■ Data in this exercise:
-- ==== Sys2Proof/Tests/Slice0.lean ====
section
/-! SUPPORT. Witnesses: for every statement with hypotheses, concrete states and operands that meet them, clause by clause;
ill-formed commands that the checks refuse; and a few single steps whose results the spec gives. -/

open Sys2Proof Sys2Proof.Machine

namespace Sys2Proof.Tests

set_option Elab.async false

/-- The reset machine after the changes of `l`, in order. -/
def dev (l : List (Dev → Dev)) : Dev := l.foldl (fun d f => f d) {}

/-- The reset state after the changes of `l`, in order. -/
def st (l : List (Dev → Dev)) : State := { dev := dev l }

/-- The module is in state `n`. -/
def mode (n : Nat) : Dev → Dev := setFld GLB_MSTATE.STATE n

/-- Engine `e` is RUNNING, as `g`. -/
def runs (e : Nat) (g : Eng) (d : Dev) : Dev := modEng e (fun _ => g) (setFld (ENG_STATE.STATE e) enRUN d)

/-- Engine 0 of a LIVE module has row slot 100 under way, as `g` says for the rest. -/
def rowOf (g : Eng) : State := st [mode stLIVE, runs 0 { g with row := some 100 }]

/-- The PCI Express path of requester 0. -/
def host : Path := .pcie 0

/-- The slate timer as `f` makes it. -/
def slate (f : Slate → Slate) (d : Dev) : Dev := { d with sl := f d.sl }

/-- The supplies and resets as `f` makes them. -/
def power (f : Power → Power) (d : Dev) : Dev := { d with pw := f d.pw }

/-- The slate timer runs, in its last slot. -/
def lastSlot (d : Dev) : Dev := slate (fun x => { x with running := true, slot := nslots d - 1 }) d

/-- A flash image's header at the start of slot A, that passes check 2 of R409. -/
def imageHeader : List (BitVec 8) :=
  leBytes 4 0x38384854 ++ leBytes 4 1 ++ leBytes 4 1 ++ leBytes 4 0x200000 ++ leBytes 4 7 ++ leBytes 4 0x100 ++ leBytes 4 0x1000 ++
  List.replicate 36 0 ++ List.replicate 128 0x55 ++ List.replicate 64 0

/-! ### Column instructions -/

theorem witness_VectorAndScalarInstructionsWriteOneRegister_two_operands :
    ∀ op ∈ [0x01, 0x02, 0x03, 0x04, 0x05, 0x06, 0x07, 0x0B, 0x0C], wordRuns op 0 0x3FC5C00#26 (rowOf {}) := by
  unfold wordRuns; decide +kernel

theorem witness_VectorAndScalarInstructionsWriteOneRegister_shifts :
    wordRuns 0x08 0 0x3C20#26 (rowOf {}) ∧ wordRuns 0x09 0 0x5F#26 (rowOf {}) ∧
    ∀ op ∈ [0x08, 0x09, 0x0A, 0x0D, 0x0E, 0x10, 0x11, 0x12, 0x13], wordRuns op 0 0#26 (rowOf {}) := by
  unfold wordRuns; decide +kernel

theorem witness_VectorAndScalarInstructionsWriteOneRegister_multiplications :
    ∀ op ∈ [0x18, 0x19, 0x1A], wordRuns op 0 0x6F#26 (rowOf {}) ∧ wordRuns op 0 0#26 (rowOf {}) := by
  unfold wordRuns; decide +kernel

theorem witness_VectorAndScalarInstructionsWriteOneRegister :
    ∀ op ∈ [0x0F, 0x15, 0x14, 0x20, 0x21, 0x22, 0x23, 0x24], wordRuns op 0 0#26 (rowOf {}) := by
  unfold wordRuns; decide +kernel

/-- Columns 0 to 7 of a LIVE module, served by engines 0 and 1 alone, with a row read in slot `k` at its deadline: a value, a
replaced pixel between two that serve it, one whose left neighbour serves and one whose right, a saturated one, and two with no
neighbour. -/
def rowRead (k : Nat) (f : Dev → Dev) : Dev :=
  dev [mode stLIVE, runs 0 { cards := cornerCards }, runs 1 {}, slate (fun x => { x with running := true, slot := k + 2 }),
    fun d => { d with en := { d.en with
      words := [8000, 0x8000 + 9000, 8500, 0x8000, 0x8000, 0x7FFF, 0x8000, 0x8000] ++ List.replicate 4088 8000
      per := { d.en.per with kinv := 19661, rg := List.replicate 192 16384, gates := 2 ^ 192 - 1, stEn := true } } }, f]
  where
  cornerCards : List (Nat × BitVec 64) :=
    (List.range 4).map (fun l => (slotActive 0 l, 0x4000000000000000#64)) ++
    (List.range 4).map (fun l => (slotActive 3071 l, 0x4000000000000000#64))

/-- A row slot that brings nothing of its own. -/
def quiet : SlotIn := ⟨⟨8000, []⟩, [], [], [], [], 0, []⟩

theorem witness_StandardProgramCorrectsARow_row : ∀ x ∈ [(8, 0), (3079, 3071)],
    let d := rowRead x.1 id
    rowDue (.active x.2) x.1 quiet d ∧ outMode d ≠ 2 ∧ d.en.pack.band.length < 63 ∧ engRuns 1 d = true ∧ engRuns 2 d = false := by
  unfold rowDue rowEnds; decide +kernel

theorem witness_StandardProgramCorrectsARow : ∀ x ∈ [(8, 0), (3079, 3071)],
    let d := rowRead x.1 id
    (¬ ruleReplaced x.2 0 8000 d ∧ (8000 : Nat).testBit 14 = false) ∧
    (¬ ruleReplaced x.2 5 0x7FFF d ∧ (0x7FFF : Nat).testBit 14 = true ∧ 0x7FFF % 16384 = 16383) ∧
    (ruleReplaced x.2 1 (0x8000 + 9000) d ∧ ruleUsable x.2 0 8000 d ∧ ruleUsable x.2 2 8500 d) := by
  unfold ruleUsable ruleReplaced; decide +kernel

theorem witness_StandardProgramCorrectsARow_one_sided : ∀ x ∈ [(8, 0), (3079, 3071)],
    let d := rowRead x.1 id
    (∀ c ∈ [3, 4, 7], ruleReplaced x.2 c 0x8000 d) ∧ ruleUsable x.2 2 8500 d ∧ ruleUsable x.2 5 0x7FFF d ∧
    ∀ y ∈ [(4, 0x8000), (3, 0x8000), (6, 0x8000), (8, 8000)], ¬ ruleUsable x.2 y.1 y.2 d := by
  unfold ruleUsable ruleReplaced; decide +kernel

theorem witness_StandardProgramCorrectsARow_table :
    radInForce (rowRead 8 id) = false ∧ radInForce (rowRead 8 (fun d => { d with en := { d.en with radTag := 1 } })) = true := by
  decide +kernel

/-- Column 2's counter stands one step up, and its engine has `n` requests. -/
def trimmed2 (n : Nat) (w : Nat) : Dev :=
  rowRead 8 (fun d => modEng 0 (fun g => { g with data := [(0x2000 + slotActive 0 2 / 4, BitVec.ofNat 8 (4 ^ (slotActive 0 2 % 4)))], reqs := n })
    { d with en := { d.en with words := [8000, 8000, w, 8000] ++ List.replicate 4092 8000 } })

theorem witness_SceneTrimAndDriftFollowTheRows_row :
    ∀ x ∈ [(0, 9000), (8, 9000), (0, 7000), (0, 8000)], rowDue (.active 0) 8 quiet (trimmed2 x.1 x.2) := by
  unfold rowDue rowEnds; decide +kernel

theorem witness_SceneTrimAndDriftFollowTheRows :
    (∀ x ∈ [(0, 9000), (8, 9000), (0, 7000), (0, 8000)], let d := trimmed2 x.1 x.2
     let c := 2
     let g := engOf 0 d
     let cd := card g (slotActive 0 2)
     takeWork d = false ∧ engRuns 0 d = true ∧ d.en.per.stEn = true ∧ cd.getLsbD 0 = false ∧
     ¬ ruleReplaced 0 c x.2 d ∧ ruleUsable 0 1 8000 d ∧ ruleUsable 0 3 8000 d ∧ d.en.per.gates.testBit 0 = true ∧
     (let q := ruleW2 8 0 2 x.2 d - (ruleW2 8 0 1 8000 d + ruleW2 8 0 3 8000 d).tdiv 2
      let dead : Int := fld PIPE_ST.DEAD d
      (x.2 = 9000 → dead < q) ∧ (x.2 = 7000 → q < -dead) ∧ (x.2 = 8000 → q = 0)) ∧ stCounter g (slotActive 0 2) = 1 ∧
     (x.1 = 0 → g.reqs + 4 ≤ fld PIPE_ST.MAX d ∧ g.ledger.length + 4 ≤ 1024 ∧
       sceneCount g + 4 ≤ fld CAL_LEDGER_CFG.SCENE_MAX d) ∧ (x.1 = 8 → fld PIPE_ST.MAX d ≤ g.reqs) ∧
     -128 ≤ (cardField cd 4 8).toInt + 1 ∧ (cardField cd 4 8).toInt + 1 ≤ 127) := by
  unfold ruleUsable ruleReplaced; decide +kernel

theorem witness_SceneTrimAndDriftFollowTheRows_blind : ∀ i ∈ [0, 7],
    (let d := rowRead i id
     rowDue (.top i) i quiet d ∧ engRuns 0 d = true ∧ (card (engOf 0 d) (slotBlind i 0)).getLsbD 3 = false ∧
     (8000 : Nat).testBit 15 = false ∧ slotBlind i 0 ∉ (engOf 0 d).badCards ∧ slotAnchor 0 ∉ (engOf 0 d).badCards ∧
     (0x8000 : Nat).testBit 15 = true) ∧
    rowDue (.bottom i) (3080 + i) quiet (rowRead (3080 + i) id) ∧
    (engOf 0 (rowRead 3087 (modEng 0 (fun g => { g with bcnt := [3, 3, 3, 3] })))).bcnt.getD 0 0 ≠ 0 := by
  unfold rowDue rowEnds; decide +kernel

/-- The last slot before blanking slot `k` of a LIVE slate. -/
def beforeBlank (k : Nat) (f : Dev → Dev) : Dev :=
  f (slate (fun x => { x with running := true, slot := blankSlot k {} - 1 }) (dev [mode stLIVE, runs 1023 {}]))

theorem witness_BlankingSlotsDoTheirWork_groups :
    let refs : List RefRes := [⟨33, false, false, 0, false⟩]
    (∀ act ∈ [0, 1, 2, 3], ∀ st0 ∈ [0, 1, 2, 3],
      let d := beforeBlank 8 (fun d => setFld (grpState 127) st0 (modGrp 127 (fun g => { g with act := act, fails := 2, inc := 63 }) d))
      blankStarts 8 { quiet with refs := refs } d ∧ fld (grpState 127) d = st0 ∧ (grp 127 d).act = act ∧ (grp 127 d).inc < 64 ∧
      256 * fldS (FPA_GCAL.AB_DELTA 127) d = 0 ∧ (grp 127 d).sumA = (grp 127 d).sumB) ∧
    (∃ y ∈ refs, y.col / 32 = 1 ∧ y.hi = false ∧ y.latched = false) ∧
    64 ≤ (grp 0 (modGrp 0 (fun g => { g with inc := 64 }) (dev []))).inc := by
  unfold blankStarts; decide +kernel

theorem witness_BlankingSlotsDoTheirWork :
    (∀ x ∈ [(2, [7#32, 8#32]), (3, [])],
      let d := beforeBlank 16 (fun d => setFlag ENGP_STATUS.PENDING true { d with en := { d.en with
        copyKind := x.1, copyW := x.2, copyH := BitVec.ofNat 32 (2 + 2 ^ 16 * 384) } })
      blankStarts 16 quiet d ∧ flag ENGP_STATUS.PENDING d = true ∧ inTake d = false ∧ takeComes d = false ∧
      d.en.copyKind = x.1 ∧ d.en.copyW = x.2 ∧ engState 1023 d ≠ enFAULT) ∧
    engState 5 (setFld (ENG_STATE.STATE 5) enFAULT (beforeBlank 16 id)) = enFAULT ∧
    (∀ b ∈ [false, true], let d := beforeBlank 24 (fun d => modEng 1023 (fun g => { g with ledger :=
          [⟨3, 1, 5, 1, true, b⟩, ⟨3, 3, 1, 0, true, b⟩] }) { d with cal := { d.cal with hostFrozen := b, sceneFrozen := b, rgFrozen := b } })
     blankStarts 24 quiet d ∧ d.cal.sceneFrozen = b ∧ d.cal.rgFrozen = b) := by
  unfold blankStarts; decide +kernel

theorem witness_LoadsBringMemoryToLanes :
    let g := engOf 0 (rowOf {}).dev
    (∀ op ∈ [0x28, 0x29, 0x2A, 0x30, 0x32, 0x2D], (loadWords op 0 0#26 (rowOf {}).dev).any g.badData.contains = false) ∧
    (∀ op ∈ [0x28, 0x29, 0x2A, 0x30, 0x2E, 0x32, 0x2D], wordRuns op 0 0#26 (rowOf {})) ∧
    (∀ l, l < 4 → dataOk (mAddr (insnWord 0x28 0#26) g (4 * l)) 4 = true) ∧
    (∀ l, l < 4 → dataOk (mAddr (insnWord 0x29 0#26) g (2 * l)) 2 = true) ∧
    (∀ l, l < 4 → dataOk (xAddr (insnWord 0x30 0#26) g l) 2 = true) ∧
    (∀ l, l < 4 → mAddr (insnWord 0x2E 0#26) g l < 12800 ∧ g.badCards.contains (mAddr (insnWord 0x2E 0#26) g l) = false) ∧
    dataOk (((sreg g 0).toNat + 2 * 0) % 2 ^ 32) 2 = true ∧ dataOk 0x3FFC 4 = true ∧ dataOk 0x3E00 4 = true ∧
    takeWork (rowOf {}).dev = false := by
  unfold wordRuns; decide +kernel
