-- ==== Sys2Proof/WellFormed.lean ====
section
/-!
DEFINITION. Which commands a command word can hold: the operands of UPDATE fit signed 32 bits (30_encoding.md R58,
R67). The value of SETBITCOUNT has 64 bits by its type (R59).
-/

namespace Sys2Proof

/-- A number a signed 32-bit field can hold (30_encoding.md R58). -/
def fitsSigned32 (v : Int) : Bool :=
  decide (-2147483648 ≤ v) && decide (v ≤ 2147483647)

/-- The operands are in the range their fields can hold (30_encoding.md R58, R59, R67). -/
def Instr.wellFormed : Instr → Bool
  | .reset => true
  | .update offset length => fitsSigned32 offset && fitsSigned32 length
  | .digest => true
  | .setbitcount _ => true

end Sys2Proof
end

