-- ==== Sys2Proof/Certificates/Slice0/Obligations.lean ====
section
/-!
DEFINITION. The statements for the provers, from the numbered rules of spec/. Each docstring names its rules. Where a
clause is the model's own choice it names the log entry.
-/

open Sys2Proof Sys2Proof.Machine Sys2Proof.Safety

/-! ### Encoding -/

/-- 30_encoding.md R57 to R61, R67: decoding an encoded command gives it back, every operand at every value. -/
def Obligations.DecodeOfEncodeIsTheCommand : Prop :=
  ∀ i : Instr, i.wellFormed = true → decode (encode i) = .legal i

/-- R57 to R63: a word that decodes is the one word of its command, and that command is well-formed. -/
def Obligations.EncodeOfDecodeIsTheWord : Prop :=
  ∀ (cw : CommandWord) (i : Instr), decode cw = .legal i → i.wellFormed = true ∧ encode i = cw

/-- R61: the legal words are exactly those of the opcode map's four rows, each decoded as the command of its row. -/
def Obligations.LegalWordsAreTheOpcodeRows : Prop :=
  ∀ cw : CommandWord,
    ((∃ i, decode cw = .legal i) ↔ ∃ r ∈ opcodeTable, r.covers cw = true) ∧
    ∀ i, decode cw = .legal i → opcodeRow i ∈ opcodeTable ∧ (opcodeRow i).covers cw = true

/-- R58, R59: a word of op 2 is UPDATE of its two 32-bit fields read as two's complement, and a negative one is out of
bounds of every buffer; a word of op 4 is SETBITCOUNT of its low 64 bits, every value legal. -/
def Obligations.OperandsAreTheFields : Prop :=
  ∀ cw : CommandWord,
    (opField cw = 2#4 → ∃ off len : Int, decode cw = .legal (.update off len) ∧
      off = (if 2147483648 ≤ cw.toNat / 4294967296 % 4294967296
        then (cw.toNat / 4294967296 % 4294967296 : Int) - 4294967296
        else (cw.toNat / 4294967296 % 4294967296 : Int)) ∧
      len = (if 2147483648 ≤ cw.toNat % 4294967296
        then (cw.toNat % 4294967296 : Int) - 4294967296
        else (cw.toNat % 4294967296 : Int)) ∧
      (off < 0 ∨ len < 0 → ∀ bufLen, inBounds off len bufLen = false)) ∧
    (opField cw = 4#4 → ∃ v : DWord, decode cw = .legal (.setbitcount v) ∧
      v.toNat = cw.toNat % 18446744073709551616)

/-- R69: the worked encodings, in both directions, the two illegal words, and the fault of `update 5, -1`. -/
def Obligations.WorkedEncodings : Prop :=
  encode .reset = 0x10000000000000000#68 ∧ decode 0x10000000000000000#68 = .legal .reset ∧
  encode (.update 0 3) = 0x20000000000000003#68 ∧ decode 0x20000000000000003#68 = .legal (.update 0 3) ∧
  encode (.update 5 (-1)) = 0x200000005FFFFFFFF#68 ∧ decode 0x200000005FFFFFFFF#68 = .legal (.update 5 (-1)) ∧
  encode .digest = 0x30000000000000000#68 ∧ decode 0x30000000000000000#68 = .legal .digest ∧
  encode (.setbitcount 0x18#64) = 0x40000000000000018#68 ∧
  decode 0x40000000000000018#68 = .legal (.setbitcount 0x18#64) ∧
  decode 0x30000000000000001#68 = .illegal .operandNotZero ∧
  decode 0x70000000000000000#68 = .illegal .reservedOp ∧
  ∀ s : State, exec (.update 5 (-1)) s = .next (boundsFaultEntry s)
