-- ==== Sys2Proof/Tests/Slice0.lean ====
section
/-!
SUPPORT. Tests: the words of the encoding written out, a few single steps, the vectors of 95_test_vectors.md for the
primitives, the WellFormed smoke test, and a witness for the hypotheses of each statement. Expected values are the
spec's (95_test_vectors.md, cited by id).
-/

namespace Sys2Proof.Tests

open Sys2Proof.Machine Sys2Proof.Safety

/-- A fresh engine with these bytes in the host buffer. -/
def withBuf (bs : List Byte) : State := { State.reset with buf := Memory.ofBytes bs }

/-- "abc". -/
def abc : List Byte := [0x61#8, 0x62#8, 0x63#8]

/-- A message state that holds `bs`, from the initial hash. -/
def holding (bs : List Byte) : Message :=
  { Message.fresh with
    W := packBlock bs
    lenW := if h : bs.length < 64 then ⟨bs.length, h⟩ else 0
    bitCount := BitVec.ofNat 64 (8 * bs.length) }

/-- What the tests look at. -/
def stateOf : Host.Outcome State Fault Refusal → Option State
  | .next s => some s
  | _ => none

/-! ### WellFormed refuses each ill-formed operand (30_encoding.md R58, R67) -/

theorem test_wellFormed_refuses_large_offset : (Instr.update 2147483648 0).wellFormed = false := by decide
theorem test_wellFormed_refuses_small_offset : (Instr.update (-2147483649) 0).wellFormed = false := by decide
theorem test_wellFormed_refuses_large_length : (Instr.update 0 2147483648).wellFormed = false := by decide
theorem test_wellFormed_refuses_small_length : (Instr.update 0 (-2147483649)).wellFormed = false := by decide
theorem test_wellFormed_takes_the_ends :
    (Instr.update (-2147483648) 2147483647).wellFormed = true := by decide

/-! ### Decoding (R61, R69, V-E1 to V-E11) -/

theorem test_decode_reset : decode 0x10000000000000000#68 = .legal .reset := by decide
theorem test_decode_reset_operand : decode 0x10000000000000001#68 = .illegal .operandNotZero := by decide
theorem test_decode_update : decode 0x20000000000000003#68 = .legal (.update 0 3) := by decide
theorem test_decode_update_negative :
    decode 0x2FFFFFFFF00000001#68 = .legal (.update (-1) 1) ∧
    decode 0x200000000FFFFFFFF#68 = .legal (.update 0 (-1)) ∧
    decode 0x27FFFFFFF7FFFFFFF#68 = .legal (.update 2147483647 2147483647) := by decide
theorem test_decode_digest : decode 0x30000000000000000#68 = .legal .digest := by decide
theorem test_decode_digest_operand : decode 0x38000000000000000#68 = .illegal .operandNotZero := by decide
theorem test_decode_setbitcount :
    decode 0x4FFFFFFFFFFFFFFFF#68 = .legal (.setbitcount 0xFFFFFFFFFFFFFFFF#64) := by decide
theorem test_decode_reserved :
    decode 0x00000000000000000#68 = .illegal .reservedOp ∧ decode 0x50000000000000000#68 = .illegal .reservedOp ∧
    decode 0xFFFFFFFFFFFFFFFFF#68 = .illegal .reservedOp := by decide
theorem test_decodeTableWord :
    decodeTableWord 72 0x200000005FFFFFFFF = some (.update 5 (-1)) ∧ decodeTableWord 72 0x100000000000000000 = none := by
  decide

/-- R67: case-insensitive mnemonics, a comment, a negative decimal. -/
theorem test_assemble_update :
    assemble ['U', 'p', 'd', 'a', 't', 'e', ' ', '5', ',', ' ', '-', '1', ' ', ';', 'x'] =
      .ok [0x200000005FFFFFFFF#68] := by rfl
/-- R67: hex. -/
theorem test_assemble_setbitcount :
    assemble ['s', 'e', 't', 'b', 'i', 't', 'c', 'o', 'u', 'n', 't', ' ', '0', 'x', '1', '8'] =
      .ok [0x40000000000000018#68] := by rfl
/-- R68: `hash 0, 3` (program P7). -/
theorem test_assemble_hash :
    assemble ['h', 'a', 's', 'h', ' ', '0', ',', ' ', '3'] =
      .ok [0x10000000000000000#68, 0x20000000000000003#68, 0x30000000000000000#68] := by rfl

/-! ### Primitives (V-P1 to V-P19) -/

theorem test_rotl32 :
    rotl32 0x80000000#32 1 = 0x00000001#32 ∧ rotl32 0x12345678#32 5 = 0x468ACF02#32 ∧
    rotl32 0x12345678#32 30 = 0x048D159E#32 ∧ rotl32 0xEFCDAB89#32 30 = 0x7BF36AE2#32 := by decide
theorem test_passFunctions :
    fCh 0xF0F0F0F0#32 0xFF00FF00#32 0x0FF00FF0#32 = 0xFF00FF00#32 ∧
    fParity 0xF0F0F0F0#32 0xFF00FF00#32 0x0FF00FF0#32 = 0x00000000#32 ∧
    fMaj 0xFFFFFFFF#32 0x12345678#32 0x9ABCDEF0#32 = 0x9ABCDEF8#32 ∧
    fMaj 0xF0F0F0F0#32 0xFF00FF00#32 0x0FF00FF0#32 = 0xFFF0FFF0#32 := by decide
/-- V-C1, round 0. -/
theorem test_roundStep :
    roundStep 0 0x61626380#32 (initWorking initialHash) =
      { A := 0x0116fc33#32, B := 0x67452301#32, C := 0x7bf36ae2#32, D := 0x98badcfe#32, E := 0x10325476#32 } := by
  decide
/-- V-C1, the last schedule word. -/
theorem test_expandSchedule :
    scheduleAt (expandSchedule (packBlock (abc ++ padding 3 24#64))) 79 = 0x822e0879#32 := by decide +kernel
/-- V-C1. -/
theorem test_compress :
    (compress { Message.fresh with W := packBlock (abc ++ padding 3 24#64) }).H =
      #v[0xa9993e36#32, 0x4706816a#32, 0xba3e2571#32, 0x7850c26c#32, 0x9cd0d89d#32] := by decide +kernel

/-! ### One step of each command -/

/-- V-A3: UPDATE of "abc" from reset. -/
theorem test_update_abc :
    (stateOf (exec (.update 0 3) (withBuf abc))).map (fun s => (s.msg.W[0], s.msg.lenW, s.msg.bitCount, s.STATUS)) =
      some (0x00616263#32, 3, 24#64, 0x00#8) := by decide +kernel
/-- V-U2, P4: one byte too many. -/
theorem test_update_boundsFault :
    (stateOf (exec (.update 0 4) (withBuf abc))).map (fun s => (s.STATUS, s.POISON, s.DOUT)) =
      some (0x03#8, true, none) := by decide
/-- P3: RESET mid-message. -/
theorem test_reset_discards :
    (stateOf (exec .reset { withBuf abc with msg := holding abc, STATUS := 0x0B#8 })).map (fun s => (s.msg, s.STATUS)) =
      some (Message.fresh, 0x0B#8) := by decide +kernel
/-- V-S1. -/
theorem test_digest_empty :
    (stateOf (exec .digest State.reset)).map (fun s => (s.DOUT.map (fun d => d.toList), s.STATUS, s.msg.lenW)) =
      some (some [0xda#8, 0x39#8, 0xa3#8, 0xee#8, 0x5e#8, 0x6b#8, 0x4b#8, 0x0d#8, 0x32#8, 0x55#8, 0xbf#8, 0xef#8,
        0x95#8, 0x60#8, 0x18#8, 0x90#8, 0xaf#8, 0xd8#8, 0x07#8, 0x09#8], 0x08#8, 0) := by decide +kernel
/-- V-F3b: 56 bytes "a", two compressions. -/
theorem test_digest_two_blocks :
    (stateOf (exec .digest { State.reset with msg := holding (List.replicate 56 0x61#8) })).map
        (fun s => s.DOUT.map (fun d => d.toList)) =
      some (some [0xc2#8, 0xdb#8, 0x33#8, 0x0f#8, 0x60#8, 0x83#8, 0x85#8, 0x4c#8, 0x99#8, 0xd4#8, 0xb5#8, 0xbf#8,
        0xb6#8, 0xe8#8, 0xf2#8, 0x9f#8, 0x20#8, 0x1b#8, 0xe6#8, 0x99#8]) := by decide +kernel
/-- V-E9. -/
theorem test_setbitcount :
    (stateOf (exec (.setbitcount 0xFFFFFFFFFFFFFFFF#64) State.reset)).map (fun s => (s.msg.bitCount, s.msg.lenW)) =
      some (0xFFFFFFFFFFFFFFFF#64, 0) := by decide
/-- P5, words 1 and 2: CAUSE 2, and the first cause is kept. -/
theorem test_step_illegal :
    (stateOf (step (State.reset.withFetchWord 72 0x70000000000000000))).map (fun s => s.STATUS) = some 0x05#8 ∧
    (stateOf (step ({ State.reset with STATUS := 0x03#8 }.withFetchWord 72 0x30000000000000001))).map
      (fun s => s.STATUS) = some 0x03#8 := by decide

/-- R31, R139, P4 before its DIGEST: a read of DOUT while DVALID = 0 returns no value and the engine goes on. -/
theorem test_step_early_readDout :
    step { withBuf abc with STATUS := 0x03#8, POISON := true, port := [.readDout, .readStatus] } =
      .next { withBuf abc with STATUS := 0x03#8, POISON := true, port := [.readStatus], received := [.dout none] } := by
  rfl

■ Problem to work on: Copy every line of the data above, beginning with the first and ending with the line that contains "def imageHeader : List", and give nothing more.

■ Problem solution:
-- ==== Sys2Proof/Tests/Slice0.lean ====
section
/-! SUPPORT. Witnesses: for every statement with hypotheses, concrete states and operands that meet them, clause by clause;
ill-formed commands that the checks refuse; and a few single steps whose results the spec gives. -/

open Sys2Proof Sys2Proof.Machine

namespace Sys2Proof.Tests

set_option Elab.async false

/-- The reset machine after the changes of `l`, in order. -/
def dev (l : List (Dev → Dev)) : Dev := l.foldl (fun d f => f d) {}

/-- The reset state after the changes of `l`, in order. -/
def st (l : List (Dev → Dev)) : State := { dev := dev l }

/-- The module is in state `n`. -/
def mode (n : Nat) : Dev → Dev := setFld GLB_MSTATE.STATE n

/-- Engine `e` is RUNNING, as `g`. -/
def runs (e : Nat) (g : Eng) (d : Dev) : Dev := modEng e (fun _ => g) (setFld (ENG_STATE.STATE e) enRUN d)

/-- Engine 0 of a LIVE module has row slot 100 under way, as `g` says for the rest. -/
def rowOf (g : Eng) : State := st [mode stLIVE, runs 0 { g with row := some 100 }]

/-- The PCI Express path of requester 0. -/
def host : Path := .pcie 0

/-- The slate timer as `f` makes it. -/
def slate (f : Slate → Slate) (d : Dev) : Dev := { d with sl := f d.sl }

/-- The supplies and resets as `f` makes them. -/
def power (f : Power → Power) (d : Dev) : Dev := { d with pw := f d.pw }

/-- The slate timer runs, in its last slot. -/
def lastSlot (d : Dev) : Dev := slate (fun x => { x with running := true, slot := nslots d - 1 }) d

/-- A flash image's header at the start of slot A, that passes check 2 of R409. -/
def imageHeader : List (BitVec 8) :=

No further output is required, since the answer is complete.